Today's children, he says, upon hearing us talk to them about how they should change, will often say, “Yeah, right.” I think they got this phrase from Bart Simpson. It's shorthand for “I'm not listening to what you say, I'm listening to what you do.”

He uses an example used by Ghandi; “He knew that it was futile to try and change others. He was noted for being able to change those around him. How did he do it? He had a simple formula. When he was asked how he changed others he
would say, 'You must be the change you wish to see in others.' His thought was that when you change, then you are leading by example. Most of us want to be taught through inspiration. He would always say, 'When you TELL people what to do it often goes right by them. Who you ARE does not. The change in YOU is contagious. When you yourself change, watch how the people around you change.”

In another book, “Don't Sweat the Small Stuff … and It's All Small Stuff,” by Richard Carlson, I found something that is right on target for all of us who trying hard to keep focused on life.
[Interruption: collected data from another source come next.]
/-- The tagged lane arithmetic completes on every operand form that has an operand tag and raises FORMAT on the others: For
the two-source rows of R151, the fused rows of R152, vabs and vneg and every operand form (registers, links, ZERO, IMM,
with or without .cv): where the word may issue and the operand tag of R126 and R127 exists and is one the row takes,
exec answers a next state whose one new record holds the row's operation at that tag, at the row's latency for an
integer or another tag, in the canonical form of R123. Where there is no such tag, or .u stands on a floating or tapered
tag, the check names FORMAT at the instruction's PC and by itself the context freezes with it. (R126, R127, R150, R151,
R152, R153) -/
def Obligations.VectorArithmeticCompletes : Prop :=
  (∀ r ∈ vectorRows, ∀ (f : Fields) (s : State), ready (r.1 f) f s = true →
    let tag := operandTag f.modTop [s.va f, s.vb f] (s.dTag f.d)
    (∀ t, tag = some t → (t.isInt = true ∨ (r.2.2.1 = true ∧ f.modU = false)) →
      Completes (r.1 f) s (fun u => ResultV s u f.d (if t.isInt then r.2.2.2.1 else r.2.2.2.2)
        (op2 r.2.1 t f.modU s.fp (s.va f) (s.vb f)).canon))
    ∧ ((tag = none ∨ ∃ t, tag = some t ∧ t.isInt = false ∧ (r.2.2.1 = false ∨ f.modU = true)) →
      Faults (r.1 f) s 4 ⟨0x07, 0, s.myPc⟩))
  ∧ (∀ r ∈ fusedRows, ∀ (f : Fields) (s : State), ready (r.1 f) f s = true →
    let tag := operandTag f.modTop [s.va f, s.vb f, s.vc f] (s.dTag f.d)
    (∀ t, tag = some t →
      Completes (r.1 f) s (fun u => ResultV s u f.d 4 (op3 r.2 t s.fp (s.va f) (s.vb f) (s.vc f)).canon))
    ∧ (tag = none → Faults (r.1 f) s 4 ⟨0x07, 0, s.myPc⟩))
  ∧ (∀ r ∈ [((.vabs : Fields → Instr), false), (.vneg, true)], ∀ (f : Fields) (s : State), ready (r.1 f) f s = true →
    let tag := operandTag f.modTop [s.va f] (s.dTag f.d)
    (∀ t, tag = some t → Completes (r.1 f) s (fun u => ResultV s u f.d 2 (absNeg r.2 t s.fp (s.va f)).canon))
    ∧ (tag = none → Faults (r.1 f) s 4 ⟨0x07, 0, s.myPc⟩))

/-- vsel, vmov, vbc, vget and vset complete with the lanes that their entries give: Where the word may issue: vsel gives the
tag of R157 and in lane i the lane of va where bit i·w/4 of pc is set, of vb otherwise (both read at that tag's width);
vmov gives the bits and the tag of va, or with ZERO or IMM zero bits or the IMM repeated under vd's kept tag; vbc gives
the named tag and ga[w-1:0] in every lane; vget gives lane ix mod L, sign-extended on an integer tag and zero-extended
on others (bits [5:0] of a T6 or F6 lane); vset keeps vd but for lane ix mod L, which takes ga[w-1:0]. Each has latency
2. (R148, R157, R158, R159, R160) -/
def Obligations.VectorSelectAndMove : Prop :=
  ∀ (f : Fields) (s : State) (a x : VReg),
    let w := a.tag.width
    let wx := x.tag.width
    (x.tag = s.tag2 f →
      (∀ i, i < 2048 / wx → laneAt wx x.bits i
        = if (s.pval f.c).getLsbD (i * (wx / 4)) then laneAt wx ((s.va f).bitsAt wx) i else laneAt wx ((s.vb f).bitsAt wx) i) →
      ready (.vsel f) f s = true → Completes (.vsel f) s (fun t => ResultV s t f.d 2 x.canon))
    ∧ (s.va f = .val a → ready (.vmov f) f s = true → Completes (.vmov f) s (fun t => ResultV s t f.d 2 a.canon))
    ∧ (x.tag = s.dTag f.d → oldReadable s f.d = true → ready (.vmov f) f s = true →
        (s.va f = .zero ∧ x.bits = 0 ∨ ∃ m, s.va f = .imm m ∧ ∀ i, i < 2048 / wx → laneAt wx x.bits i = m.toNat % 2 ^ wx) →
      Completes (.vmov f) s (fun t => ResultV s t f.d 2 x.canon))
    ∧ (x.tag = f.xTag → (∀ i, i < f.xTag.lanes → laneAt f.xTag.width x.bits i = (s.gval f f.a).toNat % 2 ^ f.xTag.width) →
      ready (.vbc f) f s = true → Completes (.vbc f) s (fun t => ResultV s t f.d 2 x.canon))
    ∧ ((s.va f = .val a ∨ (a = ⟨(s.va f).bitsAt 32, .raw⟩ ∧ ∀ r, s.va f ≠ .val r)) → ready (.vget f) f s = true →
      Completes (.vget f) s (fun t =>
        let i := (s.gval f f.b).toNat % (2048 / w)
        let y : W64 := if a.tag.isInt then BitVec.ofInt 64 (laneInt w false a.bits i) else BitVec.ofNat 64 (if a.tag = .t6 ∨ a.tag = .f6 then laneAt w a.bits i % 64 else laneAt w a.bits i)
        (∀ n, f.d = .reg n → Flies s t (.g n) 2 (.g y)) ∧ ((∀ n, f.d ≠ .reg n) → t.me = s.me)))
    ∧ (∀ n, f.d = .reg n → a = s.me.getV n → x.tag = a.tag →
      (∀ i, i < 2048 / w → laneAt w x.bits i
        = if i = (s.gval f f.b).toNat % (2048 / w) then (s.gval f f.a).toNat % 2 ^ w else laneAt w a.bits i) →
      ready (.vset f) f s = true → Completes (.vset f) s (fun t => Flies s t (.v n) 2 (.v x.canon)))
    ∧ (f.d = .zero → ready (.vset f) f s = true → Completes (.vset f) s (fun t => t.me = s.me))
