/-! ### setTc -/

@[simp] theorem State.setTc_now (s : State) (k : CoreId) (f : TaskCore → TaskCore) : (s.setTc k f).now = s.now := rfl
@[simp] theorem State.setTc_cur (s : State) (k : CoreId) (f : TaskCore → TaskCore) : (s.setTc k f).cur = s.cur := rfl
@[simp] theorem State.setTc_pk (s : State) (k : CoreId) (f : TaskCore → TaskCore) : (s.setTc k f).pk = s.pk := rfl
@[simp] theorem State.setTc_agenda (s : State) (k : CoreId) (f : TaskCore → TaskCore) : (s.setTc k f).agenda = s.agenda := rfl
@[simp] theorem State.setTc_nextId (s : State) (k : CoreId) (f : TaskCore → TaskCore) : (s.setTc k f).nextId = s.nextId := rfl
@[simp] theorem State.setTc_draws (s : State) (k : CoreId) (f : TaskCore → TaskCore) : (s.setTc k f).draws = s.draws := rfl
@[simp] theorem State.setTc_pkgs (s : State) (k : CoreId) (f : TaskCore → TaskCore) : (s.setTc k f).pkgs = s.pkgs := rfl
@[simp] theorem State.setTc_mem (s : State) (k : CoreId) (f : TaskCore → TaskCore) : (s.setTc k f).mem = s.mem := rfl
@[simp] theorem State.setTc_keys (s : State) (k : CoreId) (f : TaskCore → TaskCore) : (s.setTc k f).keys = s.keys := rfl
@[simp] theorem State.setTc_packs (s : State) (k : CoreId) (f : TaskCore → TaskCore) : (s.setTc k f).packs = s.packs := rfl
@[simp] theorem State.setTc_full (s : State) (k : CoreId) (f : TaskCore → TaskCore) : (s.setTc k f).full = s.full := rfl
@[simp] theorem State.setTc_owned (s : State) (k : CoreId) (f : TaskCore → TaskCore) : (s.setTc k f).owned = s.owned := rfl
@[simp] theorem State.setTc_rels (s : State) (k : CoreId) (f : TaskCore → TaskCore) : (s.setTc k f).rels = s.rels := rfl
@[simp] theorem State.setTc_poison (s : State) (k : CoreId) (f : TaskCore → TaskCore) : (s.setTc k f).poison = s.poison := rfl
@[simp] theorem State.setTc_monitors (s : State) (k : CoreId) (f : TaskCore → TaskCore) : (s.setTc k f).monitors = s.monitors := rfl
@[simp] theorem State.setTc_tokens (s : State) (k : CoreId) (f : TaskCore → TaskCore) : (s.setTc k f).tokens = s.tokens := rfl
@[simp] theorem State.setTc_hostHeld (s : State) (k : CoreId) (f : TaskCore → TaskCore) : (s.setTc k f).hostHeld = s.hostHeld := rfl
@[simp] theorem State.setTc_slices (s : State) (k : CoreId) (f : TaskCore → TaskCore) : (s.setTc k f).slices = s.slices := rfl
@[simp] theorem State.setTc_accs (s : State) (k : CoreId) (f : TaskCore → TaskCore) : (s.setTc k f).accs = s.accs := rfl
@[simp] theorem State.setTc_copies (s : State) (k : CoreId) (f : TaskCore → TaskCore) : (s.setTc k f).copies = s.copies := rfl
@[simp] theorem State.setTc_streams (s : State) (k : CoreId) (f : TaskCore → TaskCore) : (s.setTc k f).streams = s.streams := rfl
@[simp] theorem State.setTc_msgs (s : State) (k : CoreId) (f : TaskCore → TaskCore) : (s.setTc k f).msgs = s.msgs := rfl
@[simp] theorem State.setTc_mcsts (s : State) (k : CoreId) (f : TaskCore → TaskCore) : (s.setTc k f).mcsts = s.mcsts := rfl
@[simp] theorem State.setTc_gsts (s : State) (k : CoreId) (f : TaskCore → TaskCore) : (s.setTc k f).gsts = s.gsts := rfl
@[simp] theorem State.setTc_nodeOps (s : State) (k : CoreId) (f : TaskCore → TaskCore) : (s.setTc k f).nodeOps = s.nodeOps := rfl
@[simp] theorem State.setTc_fires (s : State) (k : CoreId) (f : TaskCore → TaskCore) : (s.setTc k f).fires = s.fires := rfl
@[simp] theorem State.setTc_claims (s : State) (k : CoreId) (f : TaskCore → TaskCore) : (s.setTc k f).claims = s.claims := rfl
@[simp] theorem State.setTc_hubs (s : State) (k : CoreId) (f : TaskCore → TaskCore) : (s.setTc k f).hubs = s.hubs := rfl
@[simp] theorem State.setTc_returns (s : State) (k : CoreId) (f : TaskCore → TaskCore) : (s.setTc k f).returns = s.returns := rfl
@[simp] theorem State.setTc_tasks (s : State) (k : CoreId) (f : TaskCore → TaskCore) : (s.setTc k f).tasks = s.tasks := rfl
@[simp] theorem State.setTc_units (s : State) (k : CoreId) (f : TaskCore → TaskCore) : (s.setTc k f).units = s.units := rfl
@[simp] theorem State.setTc_audits (s : State) (k : CoreId) (f : TaskCore → TaskCore) : (s.setTc k f).audits = s.audits := rfl
@[simp] theorem State.setTc_ras (s : State) (k : CoreId) (f : TaskCore → TaskCore) : (s.setTc k f).ras = s.ras := rfl
@[simp] theorem State.setTc_quads (s : State) (k : CoreId) (f : TaskCore → TaskCore) : (s.setTc k f).quads = s.quads := rfl
@[simp] theorem State.setTc_groups (s : State) (k : CoreId) (f : TaskCore → TaskCore) : (s.setTc k f).groups = s.groups := rfl
@[simp] theorem State.setTc_gwaits (s : State) (k : CoreId) (f : TaskCore → TaskCore) : (s.setTc k f).gwaits = s.gwaits := rfl
@[simp] theorem State.setTc_parts (s : State) (k : CoreId) (f : TaskCore → TaskCore) : (s.setTc k f).parts = s.parts := rfl
@[simp] theorem State.setTc_gmsgs (s : State) (k : CoreId) (f : TaskCore → TaskCore) : (s.setTc k f).gmsgs = s.gmsgs := rfl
Here is my favorite passage in his book:

Chapter 55, titled, “Breathe Before You Speak,” does not sound too creative, but it is right on for me.

Carlson points out that this simple strategy has had remarkable results for virtually everyone who has tried it. The first things you see are increased patience, added perspective, and, as a side benefit, more gratitude and respect from others.
Here is how it works; simply pause and breathe before you speak when it is your turn to proceed in the conversation. Sounds simple, doesn't it? By pausing you give the other person's thoughts time to sink in. Instead of jumping on the other persons ending syllable, a brief pause will make the other person aware that you were listening. Most of us generally listen to the other speaker waiting for our turn to speak. We jump in with a better sounding, longer comment on the same topic which does nothing more than attempt to “one up” the other speaker. We are not really listening to the other speaker, we even finish the other person's sentences sometimes to expedite our opportunity to speak. By jumping in too fast we jump to conclusions, misinterpret meanings, form opinions or simply shut them down.

I like the analogy that states, “If God wanted us to talk twice as much as listening he would have given us two mouths and only one ear.”

I have done all the things written above. What I am gradually learning is that I do not need to worry about getting my turn to talk, because I will.

Patience is indeed a virtue. By practicing the breathe before you speak system, you will have a turn to speak, more people will be listening and your image in their eyes will also improve.

So don't try to change others, simply change yourself.